The director of that company was Edward Villella, who had been a star with New York City Ballet. And when Mr. Villella became the founding artistic director of Miami City Ballet in 1985, he brought Mr. Gamonet along and made him resident choreographer.

“I viewed it as a great opportunity for him and for us,” Mr. Villella said in an interview. “It made great sense.”

The company’s debut program focused on works by George Balanchine — the City Ballet founder whose repertory still dominates Miami City’s — but also included Mr. Gamonet’s “Transtangos,” which became a company signature.

Mr. Gamonet was prolific, creating multiple ballets every season. He described himself as a neoclassical choreographer, indebted to Balanchine but also to the theatricality of his parents. His range extended from remakes of Spanish-themed classics like “Paquita” and “Carmen” to original pieces set to Bach or, in “Big Band Supermegatroid,” to swing music.

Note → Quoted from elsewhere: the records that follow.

/-- The leaf of an access of `n` bytes, within one 64 KiB unit, that does not translate (R215, R220). -/
def State.physLeaf (s : State) (va : Word) (n : Nat := 1) : Except AFault Leaf :=
  if va.toNat / 2 ^ 52 ≠ 0 then .error { cause := 0x20, sub := 1 }
  else
    let pa := va.toNat
    let l : Leaf := { asid := 0, va := pa / 0x10000 * 0x10000, size := 0x10000, frame := pa / 0x10000 * 0x10000, key := 0,
                      htgt := 0, home := 0, x := true, w := true }
    if !sameKind pa (pa + n - 1) then .error { cause := 0x20, sub := 4 }
    else match region pa with
      | .absent => .error { cause := 0x20, sub := 4 }
      | .tier2 _ => if s.featureOff 4 then .error { cause := 0x20, sub := 4 } else .ok l
      | .sram c off => if s.inSphome c off then .ok l else .error { cause := 0x20, sub := 4 }
      | .decoded st off => if (s.windowAt st off).isSome then .ok l else .error { cause := 0x20, sub := 4 }
      | _ => .ok l

/-- Kinds of access for the permission check. -/
inductive AKind where
  | read | write | fetch | none
  deriving DecidableEq, Repr

/-- Physical address of `va` under a leaf. -/
def Leaf.pa (l : Leaf) (va : Word) : Nat := l.frame + (va.toNat % 2 ^ 56 - l.va % 2 ^ 56)

/-- Memory under this leaf is stored under a key, and its slot holds none (R220, R225, R390). -/
def State.keyless (s : State) (l : Leaf) : Bool :=
  (match region l.frame with | .sram _ _ => false | .window _ _ _ => false | _ => true) && (s.keyAt l.key).isNone

/-- The permission check (R220). -/
def State.permit (s : State) (l : Leaf) (k : AKind) : Option AFault :=
  if k = .write ∧ ¬ l.w then some { cause := 0x21, sub := 1 }
  else if k = .fetch ∧ ¬ l.x then some { cause := 0x21, sub := 2 }
  else if k ≠ .none ∧ s.keyless l = true then some { cause := 0x21, sub := 3 }
  else none

/-- The bytes at `pa` are decoded from stored bytes and scales whose key slot is empty (R226, R390). -/
def State.keylessView (s : State) (pa : Nat) : Bool :=
  match region pa with
  | .decoded st off => (s.windowAt st off).any (fun w => (s.keyAt (s.winWord st w 0 / 2 ^ 48 % 2 ^ 13)).isNone)
  | _ => false

/-- Translate and check an access of `n` bytes within one 64 KiB unit (R215, R219, R220); a decoded address needs a window, and its key, at
each access (R226, R390). -/
def State.xlat (s : State) (c : Nat) (asp : Option Word) (va : Word) (k : AKind) (n : Nat := 1) : Except AFault (State × Leaf) := do
  let (s, l) ← match asp with
    | none => (s.physLeaf va n).map (fun l => (s, l))
    | some a => s.lookup c a va
  match region (l.pa va) with
  | .decoded st off => if (s.windowAt st off).isNone then throw { cause := 0x20, sub := 4 }
  | _ => pure ()
  match s.permit l k with
  | some f => throw f
  | none => if k ≠ .none ∧ s.keylessView (l.pa va) = true then throw { cause := 0x21, sub := 3 } else pure (s, l)

/-- The virtual 64 KiB pages of `n` bytes at `va`: start address and length of each part, increasing. -/
def pageParts (va : Word) (n : Nat) : List (Word × Nat) :=
  if n = 0 then []
  else
    let a := va.toNat
    (List.range ((a + n - 1) / 0x10000 - a / 0x10000 + 1)).map (fun i =>
      let lo := Nat.max a ((a / 0x10000 + i) * 0x10000)
      let hi := Nat.min (a + n) ((a / 0x10000 + i) * 0x10000 + 0x10000)
      (BitVec.ofNat 64 lo, hi - lo))

/-- One part of a translated range. -/
structure Part where
  pa : Nat
  len : Nat
  leaf : Leaf
  deriving DecidableEq, Repr

/-- Translate a list of parts in increasing order (R253). -/
def State.xlatParts (s : State) (c : Nat) (asp : Option Word) (k : AKind) : List (Word × Nat) → Except AFault (State × List Part)
  | [] => .ok (s, [])
  | (va, n) :: ps => do
    let (s, l) ← (s.xlat c asp va k n).mapError (fun f => { f with val := some (f.val.getD va.toNat) })
    let (s, rest) ← State.xlatParts s c asp k ps
    pure (s, { pa := l.pa va, len := n, leaf := l } :: rest)

/-- The address space of a context's accesses: none for firmware (R215). -/
def State.aspaceOf (s : State) (c : Nat) (r : Role) : Option Word := if r = .F then none else some ((s.core c).reg 0x201)

/-! Pinned blocks (R347) -/

/-- The physical pieces of `n` bytes at virtual address `va` under pages found earlier (R305). -/
def viaPages (pages : List Leaf) (va n : Nat) : List (Nat × Nat) :=
  (pageParts (BitVec.ofNat 64 va) n).filterMap (fun p =>
    (pages.find? (fun l => decide (l.va ≤ p.1.toNat) && decide (p.1.toNat < l.va + l.size))).map (fun l => (l.frame + (p.1.toNat - l.va), p.2)))

/-- A launch has started and has not completed; a pre-emption changes nothing in that (R203, R407). -/
def Launch.begun (l : Launch) : Bool := l.state == .running || l.state == .saved || (l.state == .ready && l.resumed)

/-- Who writes, for the exemptions of pools, rings and tables (R203, R282, R430): `slot` is an engine's own write into a slot or a completion word,
`area` a collective engine's into its own table and state. -/
inductive Writer where
  | trio | firmware | engine | ring | slot | area
  deriving DecidableEq, Repr

/-- Whether a write of `n` bytes at `pa` touches a pinned block: of a notice, of a pool, of a ring of a launch under way, of an entry or an input of
a running collective, whose pages are pinned whole (R203, R282, R347, R430, R431). -/
def State.pinned (s : State) (w : Writer) (pa n : Nat) : Bool :=
  let hit (ps : List (Nat × Nat)) : Bool := ps.any (fun p => overlap p.1 p.2 pa n)
  s.cores.any (fun c =>
    c.2.port.pubs.any (fun p => match p.2 with
      | some b => hit (viaPages b.frames b.loc b.info.size)
      | none => false) ||
    (w != .firmware && w != .slot && (List.range 5).any (fun i =>
      let p := c.2.reg (0x300 + i)
      fld p 51 10 != 0 && overlap (fld p 51 10 * 1024) ((fld p 63 54 + 1) * 1024) pa n))) ||
  (w != .ring && s.launches.any (fun l => l.begun && l.st.any (fun g =>
    g.ringsize != 0 && hit (viaPages g.ring (g.ringbase % 2 ^ 56) (64 + g.ringsize * g.recsize))))) ||
  s.dies.any (fun d => d.2.firings.any (fun f =>
    !f.isOver && ((w != .area && overlap (fld (SMap.get 0 d.2.sys 0x520) 51 12 * 0x1000 + 32 * f.entry) 32 pa n) ||
      f.src.any (fun l => overlap l.frame l.size pa n))))

/-! Checked physical accesses -/

/-- An uncorrectable error under any part of a read; a decoded read consumes the stored bytes and their scales (R227, R385). -/
def State.badIn (s : State) (ps : List (Nat × Nat)) : Option Nat :=
  if s.bad.isEmpty then none
  else ps.findSome? (fun p => match region p.1 with
    | .decoded st off => (s.storedSpans st off p.2).findSome? (fun q => s.hasBad q.1 q.2)
    | _ => s.hasBad p.1 p.2)

/-- Read translated parts. -/
def State.readParts (s : State) (ps : List Part) : List Byte := ps.flatMap (fun p => s.readPhys p.leaf.key p.pa p.len)

/-- The READY bits of tile tables are the device's: a store that sets one leaves it clear (R430). A running entry is pinned,
so a store never meets a set one. -/
def State.dropReady (s : State) (pa n : Nat) : State :=
  s.dies.foldl (fun s (x : Nat × Die) =>
    let w := SMap.get 0 x.2.sys 0x520
    let base := fld w 51 12 * 0x1000
    if base = 0 ∨ pa + n ≤ base ∨ base + 32 * (fld w 11 0 + 1) ≤ pa then s
    else (List.range n).foldl (fun s i =>
      let a := pa + i
      if base ≤ a ∧ a < base + 32 * (fld w 11 0 + 1) ∧ (a - base) % 32 = 0x1E then
        s.setRaw a ((s.raw a 1).map (fun b => b &&& 0x7F))
      else s) s) s

/-- Write bytes within one 64-bit word of a window descriptor (R226). -/
def State.descWrite (s : State) (st w off : Nat) (bs : List Byte) : State :=
  let i := off / 8
  let sh := 8 * (off % 8)
  let m := (2 ^ (8 * bs.length) - 1) * 2 ^ sh
  s.windowWrite st w i (BitVec.ofNat 64 (mergeBits (s.winWord st w i) m (leNat bs * 2 ^ sh)))

/-- Write bytes of window descriptors word by word, from a physical address on (R226); `fuel` bounds the words. One long write takes effect in
ascending order, so that an EN in word 0 is judged by the words that stand behind it then (DESIGN CHOICE, log 108). -/
def State.descWrites (s : State) : Nat → Nat → List Byte → State
  | 0, _, _ => s
  | fuel + 1, pa, bs =>
    if bs.isEmpty then s
    else
      let n := 8 - pa % 8
      let s := match region pa with
        | .window st w off => s.descWrite st w off (bs.take n)
        | _ => s
      State.descWrites s fuel (pa + n) (bs.drop n)

/-- Write bytes at a physical address: window descriptors have their own rule (R226). -/
def State.writePhys (s : State) (key pa : Nat) (bs : List Byte) : State :=
  match region pa with
  | .window _ _ _ => s.descWrites bs.length pa bs
  | _ => ((s.clearBad pa bs.length).writeKey key pa bs).dropReady pa bs.length

/-- Write translated parts one after another. -/
def State.writeParts (s : State) : List Part → List Byte → State
  | [], _ => s
  | p :: ps, bs => State.writeParts (s.writePhys p.leaf.key p.pa (bs.take p.len)) ps (bs.drop p.len)

/-- A leaf for scratchpad bytes: plaintext, never held. -/
def spLeaf : Leaf :=
  { asid := 0, va := 0, size := 0, frame := 0x040000000000, key := 0, htgt := 0, home := 1, x := true, w := true }

/-- A part of physical memory under key 0 and HOME 00, as the firmware context names memory (R215). -/
def physPart (pa n : Nat) : Part := { pa := pa, len := n, leaf := { spLeaf with frame := pa, home := 0 } }
/-- The same as a list. -/
def physParts (pa n : Nat) : List Part := [physPart pa n]

/-- The spans of parts. -/
def spansOf (ps : List Part) : List (Nat × Nat) := ps.map (fun p => (p.pa, p.len))

/-- Whether lines of this leaf can be held (R243): HOME 00 or 10. -/
def Leaf.holdable (l : Leaf) : Bool := (l.home == 0 || l.home == 2) && isDram l.frame

/-- What the home answers to an access of an agent other than a context (R239, R245, R385). -/
inductive Answer where
  | granted (s : State)
  | refused (line : Nat) (other : Agent)
  | fault (cause sub addr : Nat) (other : Word)

/-- An access of an agent over parts under pages that were found earlier: a key that is gone, a view that is gone (R226, R390), conflicts and
retries, lost data; an admitted one is recorded. -/
def State.ask (s : State) (t : Touch) (ps : List Part) : Answer :=
  match ps.find? (fun p => s.keyless p.leaf || s.keylessView p.pa) with
  | some p => .fault 0x21 3 p.pa 0
  | none =>
    match ps.find? (fun p => match region p.pa with | .decoded st off => (s.windowAt st off).isNone | _ => false) with
    | some p => .fault 0x20 4 p.pa 0
    | none =>
      match s.clash t with
      | some (.conflict l o) => .fault 0x22 0 (64 * l) (s.agentWord o)
      | some (.retry l o) => .refused l o
      | none =>
        let bad := if t.write then (if s.bad.isEmpty then none else t.spans.findSome? (fun p => s.badPartial p.1 p.2)) else s.badIn t.spans
        match bad with
        | some x => .fault 0x25 0 x 0
        | none => .granted (s.record t)

/-- A write to the line of a sleeping WAITV wakes it at its next turn (R272); nothing is stored for it here. -/
def lineOf (pa : Nat) : Nat := pa / 64

end Sys2Proof.Machine
end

In a 1989 review in The Washington Post, Alan M. Kriegsman wrote that Mr. Gamonet’s works showed “a talent full of flair and spice, as well as an instinctive feeling for dancerly rhetoric, but also — not unexpectedly — some compositional shortcomings and immaturity.”

Music always came first for Mr. Gamonet, with close study of the score. “Two in the morning,” Mr. Mursuli recalled, “and he would still be preparing, making notes in the score with his headphones on.”

The ballerina Iliana Lopez, who originated many roles in Mr. Gamonet’s pieces for Miami City, said, “He came with the choreography in his head,” adding, “He made me feel beautiful and free in his work, and not every choreographer can do that.”

In rehearsal and in class, Mr. Gamonet was often comic, with a nickname for everyone, but he expected dancers to work as hard as he did. “He would always say, ‘Nobody’s hand is handcuffed to the barre,’” Mr. Mursuli said. “If you didn’t want to work hard, you could leave.” But, he added, Mr. Gamonet was also generous: “I can’t tell you how many times he helped dancers who were short on money.”

Mr. Gamonet’s position with Miami City Ballet was eliminated in 2000. From 2004 to 2009 he ran his own company in Miami, Ballet Gamonet. At the Ballet Nacional del Peru, he revived his past works and created new ones, including a full-length “Romeo and Juliet” in 2019.

Along with Mr. Mursuli, Mr. Gamonet is survived by his mother; his sisters, Giovanna and Jennifer; his brothers, Francisco and Norman; and a daughter from an earlier marriage, Stephanie Gamonet.